## Task directions
Within the entries below, the lines from the one with "def State.dcbTick (s" through the one with "(s.on Reg.RCV_DCB_CTL_CLIP_HOLD l" are to be set down exactly, both ends kept.
===== The data
def w40Rom0 : List (Int × Int) := [(131071, 0), (129457, 20504), (124656, 40503), (116785, 59505), (106039, 77042), (92681, 92681), (77042, 106039), (59505, 116785), (40503, 124656), (20504, 129457)]
def w40Rom1 : List (Int × Int) := [(0, 131071), (-20504, 129457), (-40503, 124656), (-59505, 116785), (-77042, 106039), (-92681, 92681), (-106039, 77042), (-116785, 59505), (-124656, 40503), (-129457, 20504)]
def w40Rom2 : List (Int × Int) := [(-131071, 0), (-129457, -20504), (-124656, -40503), (-116785, -59505), (-106039, -77042), (-92681, -92681), (-77042, -106039), (-59505, -116785), (-40503, -124656), (-20504, -129457)]
def w40Rom3 : List (Int × Int) := [(0, -131071), (20504, -129457), (40503, -124656), (59505, -116785), (77042, -106039), (92681, -92681), (106039, -77042), (116785, -59505), (124656, -40503), (129457, -20504)]

/-- W40[0] to W40[39] of R144. -/
def w40Rom : List (Int × Int) := w40Rom0 ++ w40Rom1 ++ w40Rom2 ++ w40Rom3

/-- The side coefficients of HB0 to HB5 (R151). -/
def hbRom : List (List Int) :=
  [[36864, -4096], [38400, -6400, 768], [39200, -7840, 1568, -160], [39690, -8820, 2268, -405, 35],
   [40259, -10065, 3355, -958, 203, -28, 2],
   [41524, -13324, 7405, -4708, 3128, -2092, 1380, -885, 545, -318, 172, -85, 36, -12, 2]]

/-- h[n] of the prototype, n = 0 to 239 (R145). -/
def proto (n : Nat) : Int := protoRom.toArray.getD (if n < 120 then n else 239 - n) 0

/-- W40[q] (R144). -/
def w40 (q : Int) : Int × Int := w40Rom.toArray.getD (q % 40).toNat (0, 0)

/-- The present value that a read of an RCV ROM register returns (R157). -/
def rcvRom (off : Nat) : Nat :=
  if 0x30400 ≤ off ∧ off < 0x305E0 then code 18 (proto ((off - 0x30400) / 4))
  else if 0x30600 ≤ off ∧ off < 0x30780 then
    code 18 (((hbRom.getD ((off - 0x30600) / 0x40) []).getD ((off - 0x30600) % 0x40 / 4)) 0)
  else 0

/-! ### Saturation and complex arithmetic -/

/-- sat16: a component clamped to ±32,767, and whether it was. -/
def sat16 (x : Int) : Int × Bool := (clampInt (-32767) 32767 x, decide (x < -32767 ∨ 32767 < x))

/-- A sample clamped in each component; `b` is marked when either was. -/
def CSample.sat (re im : Int) (fl b : Nat) : CSample :=
  let (r, c1) := sat16 re
  let (i, c2) := sat16 im
  ⟨r, i, if c1 || c2 then fl ||| b else fl⟩

/-! ### DC block (R136 to R139) -/

/-- The K in effect: 8 to 20, else 14 (R157). -/
def dcbK (k : Nat) : Nat := if 8 ≤ k ∧ k ≤ 20 then k else 14

/-- The estimator after a tick with code sum `S` (R138). -/
def dcbNext (a s : Int) (k : Nat) : Int := a + s - Int.fdiv (a + 2 ^ (k - 1)) (2 ^ k)

/-- The subtraction value D of an estimator (R138). -/
def dcbD (a : Int) (k : Nat) : Int := Int.fdiv (a * 13107 + 2 ^ (k + 17)) (2 ^ (k + 18))

/-- A code after INV: −512 becomes +511 (R136). -/
def invCode (inv : Bool) (x : Int) : Int := if inv then (if x = -512 then 511 else -x) else x

/-- A clip (R137). -/
def isClip (x : Int) : Bool := x == -512 || x == 511

/-- GATE_D is open in tick `t` of the running acquisition (R121). -/
def State.gateOpenAt (s : State) (t : Int) : Bool :=
  match s.acq.run with
  | none => false
  | some (_, p) =>
    let dark := (s.acq.sw.map (·.dark)).getD false
    if dark || !s.acq.inFrame || decide (t < 0) || decide ((s.fld64 Reg.GLB_FRAME_LO Reg.GLB_FRAME_HI : Int) < t / p.frameTicks) then false
    else
      let pos := (t % p.frameTicks).toNat
      match p.toneAt (pos / p.slotTicks) with
      | none => false
      | some k => match p.tones[k]? with
        | none => false
        | some tn => decide (pos % p.slotTicks < p.lead + tn.chirpTicks + p.lag)

/-- The codes of a converter lane after INV (R136). -/
def State.inverted (s : State) (l : Nat) (codes : List Int) : List Int := codes.map (invCode (s.on Reg.RCV_IN_CFG_INV l))

/-- A converter lane's clips of a tick counted, its codes taken after INV (R137). -/
def State.clipTick (s : State) (l : Nat) (xs : List Int) : State :=
  if xs.any isClip then (s.incF Reg.RCV_CLIP l).setF Reg.RCV_LANE_STATUS_CLIP 1 l else s

/-- One lane's tick through the DC block: its samples, and the state with the estimator and its status. `xs` the codes after INV and IQ_SWAP, `m` what their sum counts (R138). -/
def State.dcbTick (s : State) (l : Nat) (xs : List Int) (m : Int) (gate : Bool) : List Int × State :=
  let d := s.fldS Reg.RCV_DCB_EST l
  let ys := xs.map (· - d)
  let clip := xs.any isClip
  let frozen := s.on Reg.RCV_DCB_CTL_FREEZE l ||
    (s.on Reg.RCV_DCB_CTL_AUTO l && (gate || decide (s.rx.sinceClose < s.fld Reg.RCV_DCB_CTL_TAIL l))) ||
    (s.on Reg.RCV_DCB_CTL_CLIP_HOLD l && clip)
  let s := s.setB Reg.RCV_LANE_STATUS_FROZEN frozen l
  if frozen then (ys, s)
  else
    let k := dcbK (s.fld Reg.RCV_DCB_CTL_K l)
    let a := dcbNext (s.rx.dcbA.getD l 0) (m * xs.sum) k
    (ys, { s with rx := { s.rx with dcbA := vset s.rx.dcbA l a, updated := vset s.rx.updated l true } }.setS Reg.RCV_DCB_EST (dcbD a k) l)

/-! ### Coarse bank (R144, R147, R156) -/

/-- Coarse sample C_j[m] of a polarisation, `x i` its DC-block output at converter index `i`. -/
def coarseSample (x : Int → Int × Int) (j : Nat) (m : Int) : CSample :=
  let (a, b) := (List.range 240).foldl (fun (acc : Int × Int) (n : Nat) =>
    let i := 10 * m + 120 - n
    let (xr, xi) := x i
    let (wr, wi) := w40 ((19 - 2 * (j : Int)) * i)
    let h := proto n
    (acc.1 + h * (xr * wr - xi * wi), acc.2 + h * (xr * wi + xi * wr))) (0, 0)
  CSample.sat (shrRne a 30) (shrRne b 30) 0 1

/-- The complex samples of a polarisation over the ticks held, oldest first (R136). -/
def polSamples (ticks : List (List (List Int))) (li lq : Nat) : Array (Int × Int) :=
  ((ticks.reverse.map (fun t => (t.getD li []).zip (t.getD lq []))).flatten).toArray

/-- A new span of the band powers begins. -/
def Rx.pwrCleared (r : Rx) : Rx := { r with pwrX := Vector.replicate 20 0, pwrY := Vector.replicate 20 0, pwrN := 0 }

/-- The band powers of the samples summed shown, and the sums cleared: the mean of I² + Q² shifted right by 8 (R147). -/
def State.bankShow (s : State) : State :=
  let n := max 1 s.rx.pwrN
  let s := (List.range 20).foldl (fun (s : State) j =>
    (s.setF Reg.RCV_BANK_PWR_X (s.rx.pwrX.getD j 0 / n / 256) j).setF Reg.RCV_BANK_PWR_Y (s.rx.pwrY.getD j 0 / n / 256) j) s
  { s with rx := s.rx.pwrCleared }

/-- Coarse samples that the band powers are taken over: those of a frame, or 65,536 while acquisition is stopped (R147). -/
def State.bankSpan (s : State) : Nat :=
  match s.acq.run with
  | some (_, p) => 2 * p.frameTicks
  | none => 65536

/-- The coarse samples of the two indices from `m` on join the band powers; frame 0 begins a new span (R147). -/
def State.bankTick (s : State) (m : Int) (x0 x1 y0 y1 : List CSample) : State :=
  let pw (c : CSample) : Nat := (c.re * c.re + c.im * c.im).toNat
  let addP (acc : Vector Nat 20) (cs : List CSample) : Vector Nat 20 := acc.mapIdx (fun j a => a + pw (cs.getD j ⟨0, 0, 0⟩))
  let r := if m = 0 ∧ s.acq.run.isSome then s.rx.pwrCleared else s.rx
  let s : State := { s with rx := { r with pwrX := addP (addP r.pwrX x0) x1, pwrY := addP (addP r.pwrY y0) y1, pwrN := r.pwrN + 2 } }
  if s.bankSpan ≤ s.rx.pwrN then s.bankShow else s

/-- The coarse samples that become complete with the newest tick pushed onto the history: two indices, X and Y. -/
def State.coarseTick (s : State) : State :=
  let t := s.rx.next - 1
  let base := 20 * (t - ((s.rx.ticks.length : Int) - 1))
  let px := polSamples s.rx.ticks 0 1
  let py := polSamples s.rx.ticks 2 3
  let at' (a : Array (Int × Int)) (i : Int) : Int × Int := if i < base then (0, 0) else a.getD (i - base).toNat (0, 0)
  let mk (a : Array (Int × Int)) (m : Int) := (List.range 20).map (fun j => coarseSample (at' a) j m)
  let x0 := mk px (2 * t - 12)
  let x1 := mk px (2 * t - 11)
  let y0 := mk py (2 * t - 12)
  let y1 := mk py (2 * t - 11)
  let clamps (cs : List CSample) := (cs.filter (fun c => c.fl != 0)).length
  let clr (cs : List CSample) := cs.map (fun c => { c with fl := 0 })
  let nx := clamps x0 + clamps x1
  let ny := clamps y0 + clamps y1
  let s := (s.addF Reg.RCV_BANK_SAT_X nx).addF Reg.RCV_BANK_SAT_Y ny
  ({ s with rx := { s.rx with coarse := (clr x1, clr y1) :: (clr x0, clr y0) :: s.rx.coarse, satRcv := s.rx.satRcv + nx + ny } }).bankTick
    (2 * t - 12) x0 x1 y0 y1

/-- The codes of a tick: those given, or free ones while CONV is held in reset (R51, R53; log entry 272). -/
def State.convCodes (s : State) (c : RxTick) : RxTick × State :=
  if s.islUp 0 then (c, s)
  else
    let v (k : Nat) : List Int := (List.range 20).map (fun i => sx 10 (Config.freeNat (s.free + 20 * k + i) % 1024))
    (⟨v 0, v 1, v 2, v 3⟩, { s with free := s.free + 80 })

/-- One tick of converter codes taken through INV, IQ_SWAP, the DC block and the coarse bank (R136; log entry 273). -/
def State.rxTick (s : State) (c : RxTick) : State :=
  let (c, s) := s.convCodes c
  let gate := s.gateOpenAt s.rx.next
  let (a, b) := (s.inverted 0 c.xi, s.inverted 1 c.xq)
  let (e, f) := (s.inverted 2 c.yi, s.inverted 3 c.yq)
  let s := (((s.clipTick 0 a).clipTick 1 b).clipTick 2 e).clipTick 3 f
  let swX := s.on Reg.RCV_POL_CFG_IQ_SWAP_X
  let swY := s.on Reg.RCV_POL_CFG_IQ_SWAP_Y
  let (y0, s) := s.dcbTick 0 (if swX then b else a) 1 gate
  let (y1, s) := s.dcbTick 1 (if swX then a else b) 1 gate
  let (y2, s) := s.dcbTick 2 (if swY then f else e) 1 gate
  let (y3, s) := s.dcbTick 3 (if swY then e else f) 1 gate
  ({ s with rx := { s.rx with ticks := ([y0, y1, y2, y3] :: s.rx.ticks).take 13, next := s.rx.next + 1,
                              sinceClose := if gate then 0 else min 4096 (s.rx.sinceClose + 1) } }).coarseTick

/-- The ticks of converter codes since the last ones taken. -/
def State.rxTicks (s : State) (cs : List RxTick) : State := cs.foldl State.rxTick s

/-- BANK_PWR_UPDATE (R147): the ticks given are taken, and a span that they complete shows its band powers. -/
def execBankPwrUpdate (fresh : List RxTick) (s : State) : Out := .next (if s.runs 1 then s.rxTicks fresh else s)

/-! ### Tone lanes (R148 to R155) -/

/-- ω of a tone (R148). -/
def Tone.omega (t : Tone) : Nat := code 32 (divRne ((t.fKhz - chanCentreKhz (laneChan t.lane)) * 2 ^ 32) 400000)

/-- The default response of a position (R153). -/
def hbDefault (pos : Nat) : Nat := if pos = 1 then 5 else if pos = 2 then 4 else if pos = 3 then 2 else 1

/-- The response in use at stage `i` of a depth-`d` lane for a selection (R153). -/
def hbEff (sel d i : Nat) : Nat := if sel ≤ 5 then sel else hbDefault (d - i + 1)

/-- The selection field of stage `i`. -/
def hbSel (s : State) (lane i : Nat) : Nat :=
  match i with
  | 1 => s.fld Reg.TLA_HB_SEL_SEL1 lane
  | 2 => s.fld Reg.TLA_HB_SEL_SEL2 lane
  | 3 => s.fld Reg.TLA_HB_SEL_SEL3 lane
  | _ => s.fld Reg.TLA_HB_SEL_SEL4 lane

/-- Side coefficients of response `r`. -/
def hbSide (r : Nat) : List Int := hbRom.getD r []

/-- The lookahead of a lane in units of 0.125 ns (R155): 29.875 ns of the bank, and 2K − 1 input samples of each stage. -/
def lookahead (resp : List Nat) : Nat :=
  239 + ((List.range resp.length).map (fun i => (2 * (hbSide (resp.getD i 0)).length - 1) * (20 * 2 ^ i))).sum

/-- The lane input v[m] from a coarse sample (R148). -/
def ncoSample (omega : Nat) (m : Int) (c : CSample) : CSample :=
  let a := ((omega * m) % (2 ^ 32)) / 2 ^ 18
  let co := rcos 131071 a 16384
  let si := rsin 131071 a 16384
  CSample.sat (shrRne (c.re * co + c.im * si) 17) (shrRne (c.im * co - c.re * si) 17) c.fl 1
==========
## Task solution
def State.dcbTick (s : State) (l : Nat) (xs : List Int) (m : Int) (gate : Bool) : List Int × State :=
  let d := s.fldS Reg.RCV_DCB_EST l
  let ys := xs.map (· - d)
  let clip := xs.any isClip
  let frozen := s.on Reg.RCV_DCB_CTL_FREEZE l ||
    (s.on Reg.RCV_DCB_CTL_AUTO l && (gate || decide (s.rx.sinceClose < s.fld Reg.RCV_DCB_CTL_TAIL l))) ||
    (s.on Reg.RCV_DCB_CTL_CLIP_HOLD l && clip)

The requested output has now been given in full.